section
/-! SUPPORT. The release of a cycle of a stage (R32, R38, R39), and what the visual reference, the consequence analysis and the
vote do with it. -/

namespace Sys2Proof.Machine

/-! The release of a cycle -/

theorem State.stage_setStage_self (s : State) (k : Nat) (f : StageSt → StageSt) :
    (s.setStage k f).stage k = f (s.stage k) := Map.get_put_self ..

/-- From `s` to `t` stage `k` has taken up the cycle that was next, with the time it refers to. -/
structure Released (k : Nat) (tref : Stamp) (s t : State) : Prop where
  cycle : (t.stage k).cycle = (s.stage k).cycle + 1
  current : (t.stage k).current = (s.stage k).cycle
  tref : (t.stage k).tref = tref

section
variable {k : Nat} {tref : Stamp} {s t u : State}

theorem Released.of_setStage {f : StageSt → StageSt}
    (hf : ∀ x, (f x).cycle = x.cycle + 1 ∧ (f x).current = x.cycle ∧ (f x).tref = tref) :
    Released k tref s (s.setStage k f) := by
  obtain ⟨cycle, current, stamp⟩ := hf (s.stage k)
  have stage : (s.setStage k f).stage k = f (s.stage k) := s.stage_setStage_self k f
  exact ⟨stage ▸ cycle, stage ▸ current, stage ▸ stamp⟩

theorem Released.of_fabric (h : Released k tref s t) (same : u.fabric = t.fabric) : Released k tref s u := by
  have stage : u.stage k = t.stage k := by rw [State.stage, State.stage, same]
  exact ⟨stage ▸ h.cycle, stage ▸ h.current, stage ▸ h.tref⟩

theorem Released.of_nextFresh (h : Released k tref s.nextFresh t) : Released k tref s t := ⟨h.cycle, h.current, h.tref⟩

theorem Released.setStage (h : Released k tref s t) {f : StageSt → StageSt}
    (hf : ∀ x, (f x).cycle = x.cycle ∧ (f x).current = x.current ∧ (f x).tref = x.tref) :
    Released k tref s (t.setStage k f) := by
  obtain ⟨cycle, current, tref⟩ := hf (t.stage k)
  have stage : (t.setStage k f).stage k = f (t.stage k) := t.stage_setStage_self k f
  exact ⟨by rw [stage, cycle, h.cycle], by rw [stage, current, h.current], by rw [stage, tref, h.tref]⟩

theorem Released.addFlags (h : Released k tref s t) (flags : Nat) : Released k tref s (t.addFlags k flags) :=
  h.setStage fun _ => ⟨rfl, rfl, rfl⟩

theorem Released.setInput (h : Released k tref s t) (age cycle : Nat) :
    Released k tref s (t.setStage k fun x => { x with inputAge := age, inputCycle := cycle }) :=
  h.setStage fun _ => ⟨rfl, rfl, rfl⟩

theorem Released.event (h : Released k tref s t) (b : HwBlock) (name : String) (unit : Nat) :
    Released k tref s (t.event b name unit) :=
  h.of_fabric ((State.event_leaves (P := besideFabric) (by decide) (.refl _ t) ..).fabric (by decide))

theorem Released.setVis (h : Released k tref s t) (f : VisSt → VisSt) : Released k tref s (t.setVis f) := h.of_fabric rfl

theorem Released.setCa (h : Released k tref s t) (f : CaSt → CaSt) : Released k tref s (t.setCa f) := h.of_fabric rfl

theorem Released.setClaims (h : Released k tref s t) (c : ClaimSt) : Released k tref s { t with claims := c } :=
  h.of_fabric rfl

theorem Released.setObjN (h : Released k tref s t) (o : ObjDef) (n i j : Nat) : Released k tref s (t.setObjN o n i j) :=
  h.of_fabric rfl

theorem Released.gristPut (h : Released k tref s t) (off : Nat) (bs : List Byte) : Released k tref s (t.gristPut off bs) :=
  h.of_fabric rfl

theorem Released.publish (h : Released k tref s t) (dst flags len : Nat) : Released k tref s (t.publish k dst flags len) :=
  (h.of_fabric (u := t.poke ..) rfl).setStage fun _ => ⟨rfl, rfl, rfl⟩

theorem Released.ite {c : Prop} [Decidable c] (h : Released k tref s t) (g : Released k tref s u) :
    Released k tref s (if c then t else u) := by
  split
  · exact h
  · exact g

theorem Released.foldl {α : Type} {g : State → α → State} {l : List α} (h : Released k tref s t)
    (same : ∀ t x, (g t x).fabric = t.fabric) : Released k tref s (l.foldl g t) :=
  List.foldlRecOn l g h fun _ released x _ => released.of_fabric (same _ x)

theorem Released.setCases {f : State → Nat → CaseSt → CaseSt} {l : List Nat} (h : Released k tref s t) :
    Released k tref s (l.foldl (fun t c => t.setCase c (f t c)) t) := h.foldl fun _ _ => rfl

end

theorem State.releaseStage_released (s : State) (b : HwBlock) (k tref limit : Nat) (inputs : List Nat) :
    Released k (stampOf tref) s (s.releaseStage b k tref limit inputs) := by
  unfold State.releaseStage
  dsimp only
  refine .ite ?stale ?taken
  case taken => exact .of_setStage fun _ => ⟨rfl, rfl, rfl⟩
  case stale =>
    refine .event (.of_setStage fun _ => ?_) ..
    exact ⟨rfl, rfl, rfl⟩

/-! Keypoint datagrams and frames (R157, R164) -/

theorem State.visDrop_dropped (s : State) (n : Nat) :
    (s.visDrop n).objN Obj.VIS_DROPPED = (s.objN Obj.VIS_DROPPED + n) % 2 ^ 32 := by
  rw [State.visDrop, State.objN, State.setObjN, State.obj_setObj_self, Val.toNat]

theorem State.visDrop_objsBut (s : State) (n : Nat) : ObjsBut [Obj.VIS_DROPPED.key 0 0] s (s.visDrop n) :=
  fun _ _ _ other => State.obj_setObj_of_not_mem (List.mem_singleton_self _) other

theorem execKeypointDatagram_of_gate {s : State} (gate : s.gateRole = true) (em : Fin 8) (d : List Byte) :
    exec (.keypointDatagram em d) s = .next s := congrArg Host.Outcome.next (if_pos gate)

theorem execKeypointDatagram_of_malformed {s : State} (gate : s.gateRole = false) {d : List Byte} (bad : keypointOk d = false)
    (em : Fin 8) : exec (.keypointDatagram em d) s = .next s.visDrop :=
  congrArg Host.Outcome.next ((if_neg (by simp [gate])).trans (if_pos (by simp [bad])))

theorem execKeypointDatagram_of_ok {s : State} (gate : s.gateRole = false) {d : List Byte} (ok : keypointOk d = true)
    {em : Fin 8} (operator : s.classOf (em.val + 1) = 4) :
    exec (.keypointDatagram em d) s = .next (s.addPart (leAt d 5 1) d) :=
  congrArg Host.Outcome.next ((if_neg (by simp [gate])).trans (if_neg (by simp [ok, operator])))

theorem execCameraLost_of_late {s : State} {camera : Fin 4} {since : Nat} (on : s.cfgB Obj.CAM_ENABLE camera = true)
    (last : Map.get none s.stages.vis.lastAt camera = some since) (late : s.elapsed since 3000000000 = true) :
    exec (.cameraLost camera) s = .next (s.setVis fun v => { v with lost := setBit v.lost camera }) := by
  change execCameraLost camera s = _
  simp only [execCameraLost, on, last, late, Bool.and_self, if_true]

theorem execCameraLost_of_off {s : State} {camera : Fin 4} (off : s.cfgB Obj.CAM_ENABLE camera = false) :
    exec (.cameraLost camera) s = .next s := congrArg Host.Outcome.next (if_neg (by simp [off]))

/-! The visual cycle (R158) -/

theorem execVisualRelease_of_stopped {s : State} (stopped : s.pipeRun = false) (targets : List TargetEst) :
    exec (.visualRelease targets) s = .next s := if_pos (by simp [stopped])

theorem execVisualRelease_of_running {s : State} (run : s.pipeRun = true) (on : s.objB Obj.VIS_VIS_ENABLE = true)
    (targets : List TargetEst) :
    ∃ t, exec (.visualRelease targets) s = .next t ∧ ∃ tref, Released 2 tref s t := by
  have e : exec (.visualRelease targets) s = execVisualRelease targets s := rfl
  unfold execVisualRelease at e
  rw [if_neg (by simp [run, on])] at e
  exact ⟨_, e, _, .addFlags (.setVis (.setInput (.of_nextFresh (State.releaseStage_released ..)) 0 0) _) _⟩

/-! The consequence analysis (R213, R222, R223) -/

/-- Past the release, a window is prepared in the firmware of the analysis. -/
theorem State.caRelease_released (s : State) : Released 4 (stampOf (s.period 10000)) s s.caRelease := by
  unfold State.caRelease
  refine .addFlags (.setCa ?_ _) _
  refine .ite (.setCases ?known) (.foldl ?known fun t c => ?judged)
  case known =>
    refine .ite (.setCases ?opened) ?opened
    exact .setCases (.setCases (s.releaseStage_released ..))
  case judged =>
    dsimp only
    split <;> rfl

theorem execCaRelease_of_running {s : State} (run : s.pipeRun = true) (on : s.objB Obj.CA_CA_ENABLE = true) :
    exec .caRelease s = .next s.caRelease := congrArg Host.Outcome.next (if_pos (by simp [run, on]))

theorem execCaRelease_of_stopped {s : State} (stopped : s.pipeRun = false) : exec .caRelease s = .next s :=
  congrArg Host.Outcome.next (if_neg (by simp [stopped]))

theorem execCaPublication_of_submitted {s : State} (submitted : s.stages.ca.submitted = true) (scratch : Word) :
    exec (.caPublication scratch) s = .next s := if_pos (by simp [submitted])

theorem execCaPublication_of_judged {s : State} (pending : s.stages.ca.submitted = false)
    (judged : s.stages.ca.schedule.all (fun c => (s.caseSt c).judged) = true) (scratch : Word) :
    ∃ t, exec (.caPublication scratch) s = .next t ∧ t.stages.ca.submitted = true := by
  have e : exec (.caPublication scratch) s = execCaPublication scratch s := rfl
  unfold execCaPublication at e
  dsimp only at e
  rw [if_neg (by simp [pending, judged])] at e
  exact ⟨_, e, rfl⟩

/-! The vote (R444) -/

/-- The bits of every part but the claims and the fabric. -/
def besideVote : Nat := 2 ^ 42 - 1 - 2 ^ 15 - 2 ^ 21

/-- Stage 5 is released and publishes; the plan is noted as voted on; the rest of the vote is beside both. -/
theorem State.makeVote_votes (s : State) (dst : Nat) (own : PlanSummary) (body : Nat) :
    (s.makeVote dst own body).claims.votedFor = some own.planTref ∧
    Released 5 (stampOf own.planTref) s (s.makeVote dst own body) := by
  have noted : ∃ u, Leaves besideVote u (s.makeVote dst own body) ∧ u.claims.votedFor = some own.planTref ∧
      Released 5 (stampOf own.planTref) s u := by
    unfold State.makeVote
    split
    refine ⟨_, State.trajCommit_leaves (by decide) (State.gristPut_leaves (by decide) (.foldl (fun _ _ h =>
      State.setObjN_leaves (by decide) (State.setObjN_leaves (by decide) h ..) ..) _
      (State.setObjN_leaves (by decide) (.refl _ _) ..)) ..), rfl, .setClaims ?_ _⟩
    refine .setObjN (.setObjN (.setObjN (.setObjN ?_ ..) ..) ..) ..
    exact .publish (.gristPut (s.releaseStage_released ..) ..) ..
  obtain ⟨u, beside, voted, released⟩ := noted
  exact ⟨beside.claims (by decide) ▸ voted, released.of_fabric (beside.fabric (by decide))⟩

theorem execVoteStart_of_due {s : State} {own : PlanSummary} {body : Nat} (summary : s.claims.ownSummary = some own)
    (latest : (s.stage 3).latest = some body) (run : s.pipeRun = true) (fresh : s.claims.votedFor ≠ some own.planTref)
    (due : own.planTref + s.phaseMs 4 * 1000000 ≤ s.now 0 + 505000000) (slot : Word) :
    exec (.voteStart slot) s = .next (s.makeVote slot.toNat own body) := by
  change execVoteStart slot s = _
  unfold execVoteStart
  simp only [summary, latest]
  exact congrArg Host.Outcome.next (if_pos (by simp [run, fresh, due]))

theorem execVoteStart_of_no_summary {s : State} (none : s.claims.ownSummary = none) (slot : Word) :
    exec (.voteStart slot) s = .next s := by
  change execVoteStart slot s = _
  unfold execVoteStart
  rw [none]

theorem execVoteStart_of_voted {s : State} {own : PlanSummary} (summary : s.claims.ownSummary = some own)
    (voted : s.claims.votedFor = some own.planTref) (slot : Word) : exec (.voteStart slot) s = .next s := by
  change execVoteStart slot s = _
  unfold execVoteStart
  rw [summary]
  cases (s.stage 3).latest with
  | none => rfl
  | some body => exact congrArg Host.Outcome.next (if_neg (by simp [voted]))

/-! The family as a whole -/

/-- Settles O10: every cycle is released by one operation, whose work nothing later in the command undoes. -/
theorem visualAndConsequence : Obligations.VisualAndConsequence := by
  unfold Obligations.VisualAndConsequence
  refine ⟨fun s em d gate bad => .next (execKeypointDatagram_of_malformed gate bad em)
      ⟨s.visDrop_dropped 1, rfl, s.visDrop_objsBut 1⟩,
    fun s em d gate ok operator => .next (execKeypointDatagram_of_ok gate ok operator) rfl,
    fun s em d gate => execKeypointDatagram_of_gate gate em d,
    fun s camera => .next rfl (Map.get_put_self ..),
    fun s camera since on last late => .next (execCameraLost_of_late on last late) ⟨rfl, rfl⟩,
    fun s camera => execCameraLost_of_off,
    fun s targets run on => ?_,
    fun s targets stopped => execVisualRelease_of_stopped stopped targets,
    fun s run on => .next (execCaRelease_of_running run on) ⟨s.caRelease_released.cycle, s.caRelease_released.tref⟩,
    fun s => execCaRelease_of_stopped,
    fun s scratch pending judged => ?_,
    fun s scratch submitted => execCaPublication_of_submitted submitted scratch,
    fun s slot own body summary latest run fresh due => .next (execVoteStart_of_due summary latest run fresh due slot)
      ⟨(s.makeVote_votes ..).1, (s.makeVote_votes ..).2.cycle⟩,
    fun s slot none => execVoteStart_of_no_summary none slot,
    fun s slot own summary voted => execVoteStart_of_voted summary voted slot⟩
  · obtain ⟨t, e, _, released⟩ := execVisualRelease_of_running run on targets
    exact .next e ⟨released.cycle, released.current⟩
  · obtain ⟨t, e, submitted⟩ := execCaPublication_of_judged pending judged scratch
    exact .next e submitted

end Sys2Proof.Machine
end

section
/-! SUPPORT. How many numbers an ALARM takes (R525, R527): its own, and one for each subscription that it leaves too far
behind. The trajectories of the loop engine raise one of theirs after ten seconds (R250). -/

namespace Sys2Proof.Machine

/-! One record -/

theorem State.toRing_aseq (s : State) (a : AlarmRec) : (s.toRing a).health.aseq = s.health.aseq := by
  unfold State.toRing
  split_ifs <;> rfl

theorem State.takeAlarm_aseq (s : State) (a : AlarmRec) : (s.takeAlarm a).health.aseq = s.health.aseq := by
  unfold State.takeAlarm
  split
  · rfl
  · exact s.toRing_aseq a

/-- A record outside a dip, while the overflow area has room, lengthens the ALARM stream by one. -/
theorem State.takeAlarm_alarmEnd {s : State} (noDip : s.dip = false) (room : s.health.overflow.length < 16384) (a : AlarmRec) :
    (s.takeAlarm a).alarmEnd = s.alarmEnd + 1 := by
  rw [State.takeAlarm, if_neg (by simp [noDip])]
  unfold State.toRing
  split_ifs
  · exact congrArg (s.health.rhead + ·) List.length_append
  · exact Nat.add_right_comm ..

/-- The next number of an own ALARM is used up. -/
def State.numberAlarm (s : State) : State := s.setHealth fun h => { h with aseq := (h.aseq + 1) % 2 ^ 32 }

/-- The bits of the free values, the ports and the registers of CNT and HL: what an ALARM changes past its record. -/
def besideRecord : Nat := 2 ^ 9 + 2 ^ 13 + 2 ^ 35 + 2 ^ 36

/-- Past its number and its record, an ALARM is raised, counted and copied to the peers (R525, R526). -/
theorem State.alarmCore_leaves_record (s : State) (b : HwBlock) (name : String) (unit : Nat) :
    ∃ a, Leaves besideRecord (s.numberAlarm.takeAlarm a) (s.alarmCore b name unit) := by
  unfold State.alarmCore State.alarmWith
  have counted (u : State) := State.count_leaves (by decide)
    (State.raise_leaves (.refl besideRecord u) Reg.HL_IRQ_ALARM (by decide) 0 0) 0xA01 (unitKind unit) 1
  exact ⟨_, State.nextFresh_leaves (by decide) <|
    .ite (fun _ => .foldl (fun _ m sent => State.sendPeer_leaves (by decide) sent m true _) _
      (counted (s.numberAlarm.takeAlarm _))) fun _ => counted _⟩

◆ ◆ ◆ ◆ ◆ ◆ ◆

Copy the lines of the data above exactly as written, beginning with the line containing "1, rfl, s.visDrop_objsBut" and ending with the line containing "fun s run on", and leave out all other lines.

▸ SOLUTION BELOW
      ⟨s.visDrop_dropped 1, rfl, s.visDrop_objsBut 1⟩,
    fun s em d gate ok operator => .next (execKeypointDatagram_of_ok gate ok operator) rfl,
    fun s em d gate => execKeypointDatagram_of_gate gate em d,
    fun s camera => .next rfl (Map.get_put_self ..),
    fun s camera since on last late => .next (execCameraLost_of_late on last late) ⟨rfl, rfl⟩,
    fun s camera => execCameraLost_of_off,
    fun s targets run on => ?_,
    fun s targets stopped => execVisualRelease_of_stopped stopped targets,
    fun s run on => .next (execCaRelease_of_running run on) ⟨s.caRelease_released.cycle, s.caRelease_released.tref⟩,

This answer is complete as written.